**Your goal**
Quote every line from the top of the listing down to and including the line that contains "let bitTime := 10".
Input data below:
/-! ### Doze and the receiver (section 1.5, chapter 2) -/

/-- Doze and the receiver (R10, R12, R19, R21 to R24, R26, R32, R41). DOZE_ENTRY acts exactly when every condition of
R10 holds, and DOZE_WAKE in Doze. SETTLE_COMPLETE, with RXD high for a character time, brings the receiver to Idle and
delivers the framing error of a lost character; SHORT_BREAK ends In-break with no other effect; FRAMING_ERROR counts,
ends the assembly and leaves the receiver in In-break or Idle. A falling edge starts a character in Idle, sets the
settle count back, and starts the break timer and the idle timer afresh; a rising edge stops the break timer. The ten
samples of a character are its octet; a high start bit is noise; a low stop bit is a framing error. In Settling no
parcel is taken. The model's choice: a command stands for a whole character at one instant (assumption 6), the pins
are recorded as last seen (14), where the last falling edge of a FRAMING_ERROR lies is a free value (30). -/
def Obligations.DozeAndReceiverEvents : Prop :=
  ∀ (s : State) (low level : Bool) (data : Byte) (samples : List Bool) (left : Nat) (c : Instr) (h : ParcelHead)
    (r : Request),
    let bitTime := 10 * [96, 48, 24, 16, 8, 4, 2, 1].getD s.cl.rate.toNat 1
    let framingCounted : ParcelFramer :=
      { phase := .hunting, assembly := [], shieldPending := false
        counters := { s.pf.counters with framing := s.pf.counters.framing + 1 } }
    (s.mayDoze = true ↔
      s.sr.top = .active ∧ s.cs.active.dozeEnable = 1 ∧ s.ae.engine = .idle ∧
      (s.bc.state = .none ∨ s.bc.state = .parked) ∧ (∀ x ∈ s.rd.slots, x.state = .free) ∧ s.su.window = [] ∧
      s.su.replies = [] ∧ s.su.rejPending = false ∧ s.su.ackOwed = false ∧ s.su.busyNotePending = false ∧
      s.su.pass = [] ∧
      ¬(s.su.link = .attached ∧ s.su.noticesWanted = true ∧ s.eu.log.any (fun x => !x.inFlight) = true) ∧
      s.cl.tx = .free ∧ s.cl.held = false ∧ s.cl.receiver = .idle ∧ 50 ≤ s.sr.idleTimer) ∧
    (s.mayDoze = true → exec .dozeEntry s = .next
      { s with
        sr := { s.sr with top := .doze }
        cl := { s.cl with receiver := .dormant, breakTimer := .stopped, lostCharacter := false } }) ∧
    (s.mayDoze = false → exec .dozeEntry s = .next s) ∧
    (s.sr.top = .doze → exec .dozeWake s = .next
      { s with
        sr := { s.sr with top := .active, idleTimer := 0 }
        pins := { s.pins with rxd := false }
        cl := { s.cl with
          receiver := .settling, settleCount := 0, lostCharacter := true, breakTimer := .running 20 } }) ∧
    (s.sr.top = .active → s.cl.receiver = .settling → s.pins.rxd = true → 10 * bitTime ≤ s.cl.settleCount →
      exec .settleComplete s = .next
        { s with
          cl := { s.cl with
            receiver := .idle, settleCount := 0, lostCharacter := false, breakTimer := .stopped }
          pf := if s.cl.lostCharacter then framingCounted else s.pf }) ∧
    (s.sr.top = .active → s.cl.receiver = .settling → s.cl.settleCount < 10 * bitTime →
      exec .settleComplete s = .next s) ∧
    (s.listening = true →
      let since := (2 * ((Config.freeByte s.freeCount).toNat % 10) + 1) * (bitTime / 2)
      exec (.framingError low) s = .next
        { s with
          sr := { s.sr with idleTimer := 0 }
          pins := { s.pins with rxd := !low }
          cl := { s.cl with
            receiver := if low then .inBreak else .idle
            breakTimer := if low then
                (if s.pins.rxd then .running (20 - (since - s.sr.phase + 9215) / 9216) else s.cl.breakTimer)
              else .stopped }
          pf := framingCounted
          freeCount := s.freeCount + (if low then 1 else 0) }) ∧
    (s.sr.top = .active → s.cl.receiver = .inBreak → exec .shortBreak s = .next
      { s with
        pins := { s.pins with rxd := true }
        cl := { s.cl with receiver := .idle, breakTimer := .stopped } }) ∧
    (s.sr.top = .active → s.pins.rxd = true → s.cl.receiver ≠ .inBreak → s.setRxd false =
      { s with
        sr := { s.sr with idleTimer := 0 }
        pins := { s.pins with rxd := false }
        cl := { s.cl with
          receiver := if s.cl.receiver = .idle then .inCharacter [] (bitTime / 2) else s.cl.receiver
          settleCount := 0, breakTimer := .running 20 } }) ∧
    (s.sr.top = .active → s.pins.rxd = false → s.setRxd true =
      { s with
        pins := { s.pins with rxd := true }
        cl := { s.cl with
          receiver := if s.cl.receiver = .inBreak then .idle else s.cl.receiver
          settleCount := 0, breakTimer := .stopped } }) ∧
    (s.cl.receiver = .inCharacter [] left →
      let at_ (high : Bool) (receiver : Receiver) : State :=
        { s with pins := { s.pins with rxd := high }, cl := { s.cl with receiver := receiver } }
      let bits : List Bool := (List.range 8).map (fun k => data.getLsbD k)
      s.sampled true = at_ true .idle ∧
      (false :: bits ++ [true]).foldl State.sampled s = (at_ true .idle).octetEvent data ∧
      (false :: bits ++ [false]).foldl State.sampled s = { at_ false .inBreak with pf := framingCounted }) ∧
    (s.cl.receiver = .inCharacter samples left → 1 ≤ samples.length → samples.length < 9 →
      s.sampled level =
        { s with
          pins := { s.pins with rxd := level }
          cl := { s.cl with receiver := .inCharacter (samples ++ [level]) bitTime } }) ∧
    (s.sr.top = .active → s.cl.receiver = .settling → requestOf c = some (h, r) ∨ c = .hold ∨ c = .go →
      exec c s = .next
        { s with
          sr := { s.sr with idleTimer := 0 }
          pins := { s.pins with rxd := true }
          cl := { s.cl with settleCount := 0, breakTimer := .stopped } })
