/-! ### State.withSlot -/

@[simp] theorem State.withSlot_sr (s : State) (i : Nat) (st : SlotState) (tag : Byte) (r : Request) :
    (s.withSlot i st tag r).sr = s.sr := rfl
@[simp] theorem State.withSlot_pins (s : State) (i : Nat) (st : SlotState) (tag : Byte) (r : Request) :
    (s.withSlot i st tag r).pins = s.pins := rfl
@[simp] theorem State.withSlot_cl (s : State) (i : Nat) (st : SlotState) (tag : Byte) (r : Request) :
    (s.withSlot i st tag r).cl = s.cl := rfl
@[simp] theorem State.withSlot_pf (s : State) (i : Nat) (st : SlotState) (tag : Byte) (r : Request) :
    (s.withSlot i st tag r).pf = s.pf := rfl
@[simp] theorem State.withSlot_su (s : State) (i : Nat) (st : SlotState) (tag : Byte) (r : Request) :
    (s.withSlot i st tag r).su = s.su := rfl
@[simp] theorem State.withSlot_rd (s : State) (i : Nat) (st : SlotState) (tag : Byte) (r : Request) :
    (s.withSlot i st tag r).rd = { s.rd with slots := s.rd.slots.set i { state := st, tag := tag, request := r } } := rfl
@[simp] theorem State.withSlot_ae (s : State) (i : Nat) (st : SlotState) (tag : Byte) (r : Request) :
    (s.withSlot i st tag r).ae = s.ae := rfl
@[simp] theorem State.withSlot_array (s : State) (i : Nat) (st : SlotState) (tag : Byte) (r : Request) :
    (s.withSlot i st tag r).array = s.array := rfl
@[simp] theorem State.withSlot_ledger (s : State) (i : Nat) (st : SlotState) (tag : Byte) (r : Request) :
    (s.withSlot i st tag r).ledger = s.ledger := rfl
@[simp] theorem State.withSlot_bc (s : State) (i : Nat) (st : SlotState) (tag : Byte) (r : Request) :
    (s.withSlot i st tag r).bc = s.bc := rfl
@[simp] theorem State.withSlot_pu (s : State) (i : Nat) (st : SlotState) (tag : Byte) (r : Request) :
    (s.withSlot i st tag r).pu = s.pu := rfl
@[simp] theorem State.withSlot_eu (s : State) (i : Nat) (st : SlotState) (tag : Byte) (r : Request) :
    (s.withSlot i st tag r).eu = s.eu := rfl
@[simp] theorem State.withSlot_cs (s : State) (i : Nat) (st : SlotState) (tag : Byte) (r : Request) :
    (s.withSlot i st tag r).cs = s.cs := rfl
@[simp] theorem State.withSlot_inputs (s : State) (i : Nat) (st : SlotState) (tag : Byte) (r : Request) :
    (s.withSlot i st tag r).inputs = s.inputs := rfl
@[simp] theorem State.withSlot_pending (s : State) (i : Nat) (st : SlotState) (tag : Byte) (r : Request) :
    (s.withSlot i st tag r).pending = s.pending := rfl
@[simp] theorem State.withSlot_freeCount (s : State) (i : Nat) (st : SlotState) (tag : Byte) (r : Request) :
    (s.withSlot i st tag r).freeCount = s.freeCount := rfl

end Sys2Proof.Machine
end

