-- ==== Sys2Proof/Tests/Slice0.lean ====
section
/-!
SUPPORT. The model's own tests: an ill-formed command for each check of WellFormed.lean; one or two small tests a
command, each one step from a small state, its expected values taken from the spec (chapter 11 and the rules named);
and, for each obligation with hypotheses, a witness that meets them, clause by clause.
-/

namespace Sys2Proof.Tests

open Sys2Proof.Machine

set_option Elab.async false

/-! ### States and readings -/

/-- The device after reset with its receiver Idle. -/
def awake : State := { State.reset with cl := { State.reset.cl with receiver := .idle } }

/-- The same with an assembly open: a parcel can end. -/
def hearing : State := { awake with pf := { awake.pf with phase := .opened } }

/-- A session at its start, attached as step 4 of section 11.1 has it, notices not wanted. -/
def inSession : State :=
  { hearing with su := { hearing.su with link := .attached, epoch := 1, attachCount := 1, effWindow := 4 } }

/-- The next request of a session at its start. -/
def next : ParcelHead := { ns := 0, nr := 0, tag := 0x31 }

/-- A state with one slot filled and the engine at work. -/
def working (s : State) (x : Slot) (e : Engine) : State :=
  { s with
    rd := { s.rd with slots := s.rd.slots.set 0 x }
    ae := { s.ae with engine := e } }

/-- A slot whose request runs. -/
def running (r : Request) : Slot := { state := .running, tag := 0x20, request := r }

/-- An outcome that goes on. -/
def goes : Result → Bool
  | .next _ => true
  | .fault _ => false
  | .refused _ => false

/-- What a state shows after an outcome, if it goes on. -/
def after {α : Type} (o : Result) (f : State → α) : Option α :=
  match o with
  | .next t => some (f t)
  | .fault _ => none
  | .refused _ => none

/-- The response in slot 0. -/
def response (s : State) : List Byte := (s.slot 0).response

/-! ### WellFormed: a term each check refuses -/

theorem test_wellFormed_power : Instr.wellFormed (.initialisationComplete true true .off) = false := by decide
theorem test_wellFormed_abort : Instr.wellFormed (.abort (List.replicate 79 0)) = false := by decide
theorem test_wellFormed_escape_long :
    Instr.wellFormed (.escapeViolation (List.replicate 79 0) 0x00) = false := by decide
theorem test_wellFormed_escape_good_follower : Instr.wellFormed (.escapeViolation [] 0xA4) = false := by decide
theorem test_wellFormed_escape_fence : Instr.wellFormed (.escapeViolation [] 0xE7) = false := by decide
theorem test_wellFormed_overlong : Instr.wellFormed (.overlong (List.replicate 78 0)) = false := by decide
theorem test_wellFormed_discarded_empty : Instr.wellFormed (.parcelDiscarded []) = false := by decide
theorem test_wellFormed_discarded_long :
    Instr.wellFormed (.parcelDiscarded (List.replicate 79 0)) = false := by decide +kernel
theorem test_wellFormed_discarded_valid :
    Instr.wellFormed (.parcelDiscarded (parcelOctets 0x44 0 3 0 [])) = false := by decide +kernel
theorem test_wellFormed_hail : Instr.wellFormed (.hail next (List.replicate 73 0)) = false := by decide
theorem test_wellFormed_ack : Instr.wellFormed (.ackReceived next (List.replicate 73 0)) = false := by decide
theorem test_wellFormed_rej : Instr.wellFormed (.rejReceived next (List.replicate 73 0)) = false := by decide
theorem test_wellFormed_unknown_known : Instr.wellFormed (.unknownRequest next [0x11]) = false := by decide
theorem test_wellFormed_unknown_long :
    Instr.wellFormed (.unknownRequest next (List.replicate 73 0)) = false := by decide
theorem test_wellFormed_program_empty : Instr.wellFormed (.program next 0 0 []) = false := by decide
theorem test_wellFormed_program_long :
    Instr.wellFormed (.program next 0 0 (List.replicate 65 0)) = false := by decide
theorem test_wellFormed_erase_empty : Instr.wellFormed (.eraseSectors next []) = false := by decide
theorem test_wellFormed_erase_long :
    Instr.wellFormed (.eraseSectors next (List.replicate 17 0)) = false := by decide
theorem test_wellFormed_configSet_empty : Instr.wellFormed (.configSet next []) = false := by decide
theorem test_wellFormed_configSet_long :
    Instr.wellFormed (.configSet next (List.replicate 9 (1, 2))) = false := by decide
theorem test_wellFormed_ping : Instr.wellFormed (.ping next (List.replicate 65 0)) = false := by decide
theorem test_wellFormed_programStep : Instr.wellFormed (.programStep (List.replicate 17 0)) = false := by decide
theorem test_wellFormed_configStoreStep :
    Instr.wellFormed (.configStoreStep true (List.replicate 17 0)) = false := by decide
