/-- A queued head joins: its slot is a member's, no other member's (R138, R139). -/
theorem Dispatcher.Agrees.join {d : Dispatcher} {run : Option Nat} {members : List Member}
    (h : d.Agrees run members) {i : Nat} (hi : (d.slots.getD i {}).state = .queued) (ks : List Nat) :
    Dispatcher.Agrees
      { d with
        slots := d.slots.set i { d.slots.getD i {} with state := .batched }
        queue := d.queue.filter (fun j => j != i) } run (members ++ [{ slot := i, sectors := ks }]) := by
  have hun := h.unused_of_unqueued hi
  have hset := (h.unqueue i).set_unused hun { d.slots.getD i {} with state := .batched } d.nextCompletion
  refine ⟨hset.length, hset.queued, hset.running, fun m hm => ?_, ?_⟩
  · rcases List.mem_append.mp hm with hm | hm
    · exact hset.batched m hm
    · cases List.mem_singleton.mp hm
      simp only
      rw [getD_set_self _ _ (d.lt_of_state (by rw [hi]; decide))]
  · rw [List.map_append, List.nodup_append]
    refine ⟨h.distinct, by simp, fun j hj k hk => ?_⟩
    obtain ⟨m, hm, rfl⟩ := List.mem_map.mp hj
    simp only [List.map_cons, List.map_nil, List.mem_singleton] at hk
    exact hk ▸ hun.2.2 m hm

/-- A queued erase request creates or joins a batch that is None or Gathering (R138 to R140). -/
theorem State.Agrees.enterBatch {s : State} (h : s.Agrees) {i : Nat} (hi : i ∈ s.rd.queue)
    (hst : s.bc.state.atWork = false) : (s.enterBatch i).Agrees := by
  obtain ⟨hq, hin⟩ := h.slots.queued i hi
  obtain ⟨hhand, hheld⟩ := h.batch.nothingInHand hst
  obtain ⟨hset, hpend⟩ :=
    s.bc.addSectors_facts _ ((s.slot i).request.sectors_lt hin) (h.batch.settled hhand hheld)
  have hslots := h.slots.join hq (s.slot i).request.sectors
  have herasing : (s.addMember i).enterErasing.Agrees :=
    State.Agrees.enterErasing ⟨hslots, h.ledger,
      Batch.Settled.agrees ⟨hset.held, hset.noErasing, hset.sectors, hset.rising⟩ rfl hhand h.batch.inArray⟩
  have hallPending : ∀ x ∈ s.bc.set, x.2 = .pending := by
    cases hb : s.bc.state with
    | none => simp [h.batch.empty hb]
    | gathering => exact h.batch.pending hb
    | erasing | yielded | parked => simp [hb, BatchState.atWork] at hst
  have hgather : (s.addMember i).gatherOn.Agrees := by
    refine ⟨hslots, h.ledger, h.batch.inArray, fun op hop => ?_, fun k => ?_, fun op hop => ?_, hset.sectors,
      hset.rising, fun hn => ?_, fun _ x hx => ?_⟩
    · exact hset.held
    · have hno : (k, Role.erasing) ∉ (s.addMember i).gatherOn.bc.set := hset.noErasing k
      refine iff_of_false hno ?_
      rintro ⟨op, hop | hop, -⟩
      · exact absurd (hhand.symm.trans hop) (by simp)
      · exact absurd (hset.held.symm.trans hop) (by simp)
    · rcases hop with hop | hop
      · exact absurd (hhand.symm.trans hop) (by simp)
      · exact absurd (hset.held.symm.trans hop) (by simp)
    · cases hn
    · rcases hpend x hx with hx | hx
      · exact hx
      · exact hallPending x hx
  unfold State.enterBatch
  dsimp only
  split
  · exact herasing
  · split
    · exact herasing
    · exact hgather

/-! ### The head examination (R96, R97) -/

theorem State.mem_queue_of_head (s : State) {i : Nat} (h : s.head = some i) : i ∈ s.rd.queue :=
  List.mem_of_mem_head? h

theorem State.engineIdle_iff (s : State) : s.engineIdle = true ↔ s.ae.engine = .idle := beq_iff_eq

theorem State.Agrees.refuseKind {s t : State} (h : s.Agrees) {i : Nat} (hi : i ∈ s.rd.queue) (k : HeadKind)
    (ht : s.refuseKind i k = some t) : t.Agrees := by
  have hq := (h.slots.queued i hi).1
  unfold State.refuseKind at ht
  split at ht <;> cases ht <;> exact h.refuseHead hq _

/-- A head that meets its dynamic checks with the engine Idle is refused or started (R98). -/
theorem State.Agrees.tryStart {s : State} (h : s.Agrees) {i : Nat} (hi : i ∈ s.rd.queue) (he : s.engineIdle = true) :
    (s.tryStart i).state.Agrees := by
  unfold State.tryStart
  split
  · exact h.refuseHead (h.slots.queued i hi).1 _
  · exact h.startHead hi ((s.engineIdle_iff).mp he)

theorem State.Agrees.headNoBatch {s : State} (h : s.Agrees) {i : Nat} (hi : i ∈ s.rd.queue) (hb : s.bc.state = .none) :
    (s.headNoBatch i).state.Agrees := by
  unfold State.headNoBatch
  split
  · exact h.enterBatch hi (by rw [hb]; rfl)
  · split
    · exact h.tryStart hi ‹_›
    · exact h

theorem State.Agrees.headGathering {s : State} (h : s.Agrees) {i : Nat} (hi : i ∈ s.rd.queue)
    (hb : s.bc.state = .gathering) : (s.headGathering i).state.Agrees := by
  unfold State.headGathering
  split
  · exact h.enterBatch hi (by rw [hb]; rfl)
  · exact h.toErasing

/-- The batch of an engine that holds a sector may yield (R151). -/
theorem State.Agrees.yieldBatch {s : State} (h : s.Agrees) : s.yieldBatch.Agrees :=
  ⟨h.slots, h.ledger, h.batch.restate rfl rfl (.inl rfl)⟩

theorem State.Agrees.headErasing {s : State} (h : s.Agrees) {i : Nat} (hi : i ∈ s.rd.queue) :
    (s.headErasing i).state.Agrees := by
  unfold State.headErasing
  split
  · exact h.refuseKind hi _ ‹_›
  · show State.Agrees (if s.mayYield then s.yieldBatch else s)
    split
    · exact h.yieldBatch
    · exact h

/-- A served request is counted in the yield (R152). -/
theorem State.Agrees.countServed {s : State} (h : s.Agrees) (hb : s.bc.state ≠ .none) : s.countServed.Agrees :=
  ⟨h.slots, h.ledger, h.batch.restate rfl rfl (.inr ⟨rfl, hb⟩)⟩

theorem State.Agrees.headYielded {s : State} (h : s.Agrees) {i : Nat} (hi : i ∈ s.rd.queue)
    (hb : s.bc.state = .yielded) : (s.headYielded i).state.Agrees := by
  unfold State.headYielded
  split
  · exact h.refuseKind hi _ ‹_›
  · split
    · exact h
    · rename_i he
      have he : s.engineIdle = true := by simpa using he
      split
      · have hstart := h.tryStart hi he
        have hsame : (s.tryStart i).state.bc = s.bc := by
          unfold State.tryStart
          split <;> rfl
        split
        · rename_i t ht
          rw [ht] at hstart hsame
          exact State.Agrees.countServed hstart (by rw [show t.bc = s.bc from hsame, hb]; decide)
        · rename_i t ht
          rw [ht] at hstart
          exact hstart
      · exact h.toErasing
End of Input data.
**Answer to the exercise**
/-! ### Doze and the receiver (section 1.5, chapter 2) -/

/-- Doze and the receiver (R10, R12, R19, R21 to R24, R26, R32, R41). DOZE_ENTRY acts exactly when every condition of
R10 holds, and DOZE_WAKE in Doze. SETTLE_COMPLETE, with RXD high for a character time, brings the receiver to Idle and
delivers the framing error of a lost character; SHORT_BREAK ends In-break with no other effect; FRAMING_ERROR counts,
ends the assembly and leaves the receiver in In-break or Idle. A falling edge starts a character in Idle, sets the
settle count back, and starts the break timer and the idle timer afresh; a rising edge stops the break timer. The ten
samples of a character are its octet; a high start bit is noise; a low stop bit is a framing error. In Settling no
parcel is taken. The model's choice: a command stands for a whole character at one instant (assumption 6), the pins
are recorded as last seen (14), where the last falling edge of a FRAMING_ERROR lies is a free value (30). -/
def Obligations.DozeAndReceiverEvents : Prop :=
  ∀ (s : State) (low level : Bool) (data : Byte) (samples : List Bool) (left : Nat) (c : Instr) (h : ParcelHead)
    (r : Request),
    let bitTime := 10 * [96, 48, 24, 16, 8, 4, 2, 1].getD s.cl.rate.toNat 1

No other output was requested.